_WORK TASK_
Send back exactly the lines from the opening line of the records below through the one with "inductive Scope where".

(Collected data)

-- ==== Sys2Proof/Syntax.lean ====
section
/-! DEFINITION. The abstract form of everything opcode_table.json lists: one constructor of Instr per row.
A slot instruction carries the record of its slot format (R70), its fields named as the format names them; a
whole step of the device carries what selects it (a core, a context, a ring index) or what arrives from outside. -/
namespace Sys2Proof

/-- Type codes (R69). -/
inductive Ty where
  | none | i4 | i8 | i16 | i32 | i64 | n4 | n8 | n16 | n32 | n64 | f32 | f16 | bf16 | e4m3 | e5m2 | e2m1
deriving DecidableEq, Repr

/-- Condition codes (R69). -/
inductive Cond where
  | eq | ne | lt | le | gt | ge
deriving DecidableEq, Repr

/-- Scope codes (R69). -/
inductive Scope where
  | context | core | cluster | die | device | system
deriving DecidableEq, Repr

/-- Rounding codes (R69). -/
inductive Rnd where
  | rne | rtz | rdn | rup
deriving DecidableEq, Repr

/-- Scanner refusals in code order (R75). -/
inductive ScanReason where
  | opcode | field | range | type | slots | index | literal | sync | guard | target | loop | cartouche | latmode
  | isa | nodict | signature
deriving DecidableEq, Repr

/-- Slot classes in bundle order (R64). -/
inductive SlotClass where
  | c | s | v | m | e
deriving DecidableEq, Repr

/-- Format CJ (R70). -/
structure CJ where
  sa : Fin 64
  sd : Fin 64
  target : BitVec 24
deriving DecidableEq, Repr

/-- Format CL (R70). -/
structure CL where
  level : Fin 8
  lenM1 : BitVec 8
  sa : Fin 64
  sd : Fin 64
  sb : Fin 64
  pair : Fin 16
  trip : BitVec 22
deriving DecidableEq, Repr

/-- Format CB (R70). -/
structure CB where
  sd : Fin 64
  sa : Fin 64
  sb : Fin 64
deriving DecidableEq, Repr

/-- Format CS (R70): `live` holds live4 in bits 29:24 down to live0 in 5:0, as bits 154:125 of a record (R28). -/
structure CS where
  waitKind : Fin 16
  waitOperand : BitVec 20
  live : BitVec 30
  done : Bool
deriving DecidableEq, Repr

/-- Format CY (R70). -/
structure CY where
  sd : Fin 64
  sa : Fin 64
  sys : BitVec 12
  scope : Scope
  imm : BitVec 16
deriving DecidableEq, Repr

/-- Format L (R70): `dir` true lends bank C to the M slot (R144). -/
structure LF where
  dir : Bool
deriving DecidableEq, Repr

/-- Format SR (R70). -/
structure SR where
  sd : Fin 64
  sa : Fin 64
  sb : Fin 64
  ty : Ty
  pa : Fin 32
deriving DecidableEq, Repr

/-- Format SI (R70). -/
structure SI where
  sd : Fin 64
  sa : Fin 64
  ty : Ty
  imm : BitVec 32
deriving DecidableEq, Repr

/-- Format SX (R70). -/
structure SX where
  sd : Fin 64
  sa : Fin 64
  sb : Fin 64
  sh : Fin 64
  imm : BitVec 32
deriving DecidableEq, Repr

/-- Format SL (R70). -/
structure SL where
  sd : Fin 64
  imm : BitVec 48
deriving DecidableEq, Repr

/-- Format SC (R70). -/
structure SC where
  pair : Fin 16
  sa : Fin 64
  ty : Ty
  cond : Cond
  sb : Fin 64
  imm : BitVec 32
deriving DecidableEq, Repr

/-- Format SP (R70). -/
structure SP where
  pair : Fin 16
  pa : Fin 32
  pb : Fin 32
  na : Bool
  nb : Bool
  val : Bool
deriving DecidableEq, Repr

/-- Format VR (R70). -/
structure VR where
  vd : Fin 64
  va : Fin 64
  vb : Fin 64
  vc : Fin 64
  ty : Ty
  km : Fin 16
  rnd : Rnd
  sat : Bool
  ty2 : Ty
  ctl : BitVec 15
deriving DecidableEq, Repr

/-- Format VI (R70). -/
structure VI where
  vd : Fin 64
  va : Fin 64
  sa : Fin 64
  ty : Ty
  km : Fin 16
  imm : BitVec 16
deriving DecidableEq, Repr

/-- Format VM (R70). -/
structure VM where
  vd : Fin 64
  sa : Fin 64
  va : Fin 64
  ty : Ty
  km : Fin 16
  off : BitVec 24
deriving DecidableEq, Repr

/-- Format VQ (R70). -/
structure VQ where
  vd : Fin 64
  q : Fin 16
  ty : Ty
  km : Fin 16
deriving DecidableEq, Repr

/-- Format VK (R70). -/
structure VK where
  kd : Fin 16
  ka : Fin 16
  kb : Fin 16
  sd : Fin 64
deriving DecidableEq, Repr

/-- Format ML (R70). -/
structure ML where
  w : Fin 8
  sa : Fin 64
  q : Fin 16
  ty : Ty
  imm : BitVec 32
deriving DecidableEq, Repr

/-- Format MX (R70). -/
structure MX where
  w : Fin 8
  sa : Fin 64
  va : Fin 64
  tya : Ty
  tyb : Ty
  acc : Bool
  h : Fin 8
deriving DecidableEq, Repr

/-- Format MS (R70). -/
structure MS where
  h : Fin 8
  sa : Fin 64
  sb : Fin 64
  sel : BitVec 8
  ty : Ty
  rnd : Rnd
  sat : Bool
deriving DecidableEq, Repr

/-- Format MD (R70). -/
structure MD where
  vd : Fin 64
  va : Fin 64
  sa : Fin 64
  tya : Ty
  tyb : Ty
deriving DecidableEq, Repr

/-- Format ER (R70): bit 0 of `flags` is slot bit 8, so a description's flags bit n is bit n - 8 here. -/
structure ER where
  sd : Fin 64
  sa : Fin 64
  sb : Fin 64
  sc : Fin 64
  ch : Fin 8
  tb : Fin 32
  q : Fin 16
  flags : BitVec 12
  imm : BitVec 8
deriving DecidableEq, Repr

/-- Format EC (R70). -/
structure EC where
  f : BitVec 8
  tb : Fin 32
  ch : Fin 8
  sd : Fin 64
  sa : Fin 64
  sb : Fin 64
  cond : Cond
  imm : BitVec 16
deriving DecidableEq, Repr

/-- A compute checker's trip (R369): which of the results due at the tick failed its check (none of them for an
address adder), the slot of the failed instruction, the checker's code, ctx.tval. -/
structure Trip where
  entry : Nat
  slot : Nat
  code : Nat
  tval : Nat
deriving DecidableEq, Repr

_THE ANSWER_
-- ==== Sys2Proof/Syntax.lean ====
section
/-! DEFINITION. The abstract form of everything opcode_table.json lists: one constructor of Instr per row.
A slot instruction carries the record of its slot format (R70), its fields named as the format names them; a
whole step of the device carries what selects it (a core, a context, a ring index) or what arrives from outside. -/
namespace Sys2Proof

/-- Type codes (R69). -/
inductive Ty where
  | none | i4 | i8 | i16 | i32 | i64 | n4 | n8 | n16 | n32 | n64 | f32 | f16 | bf16 | e4m3 | e5m2 | e2m1
deriving DecidableEq, Repr

/-- Condition codes (R69). -/
inductive Cond where
  | eq | ne | lt | le | gt | ge
deriving DecidableEq, Repr

/-- Scope codes (R69). -/
inductive Scope where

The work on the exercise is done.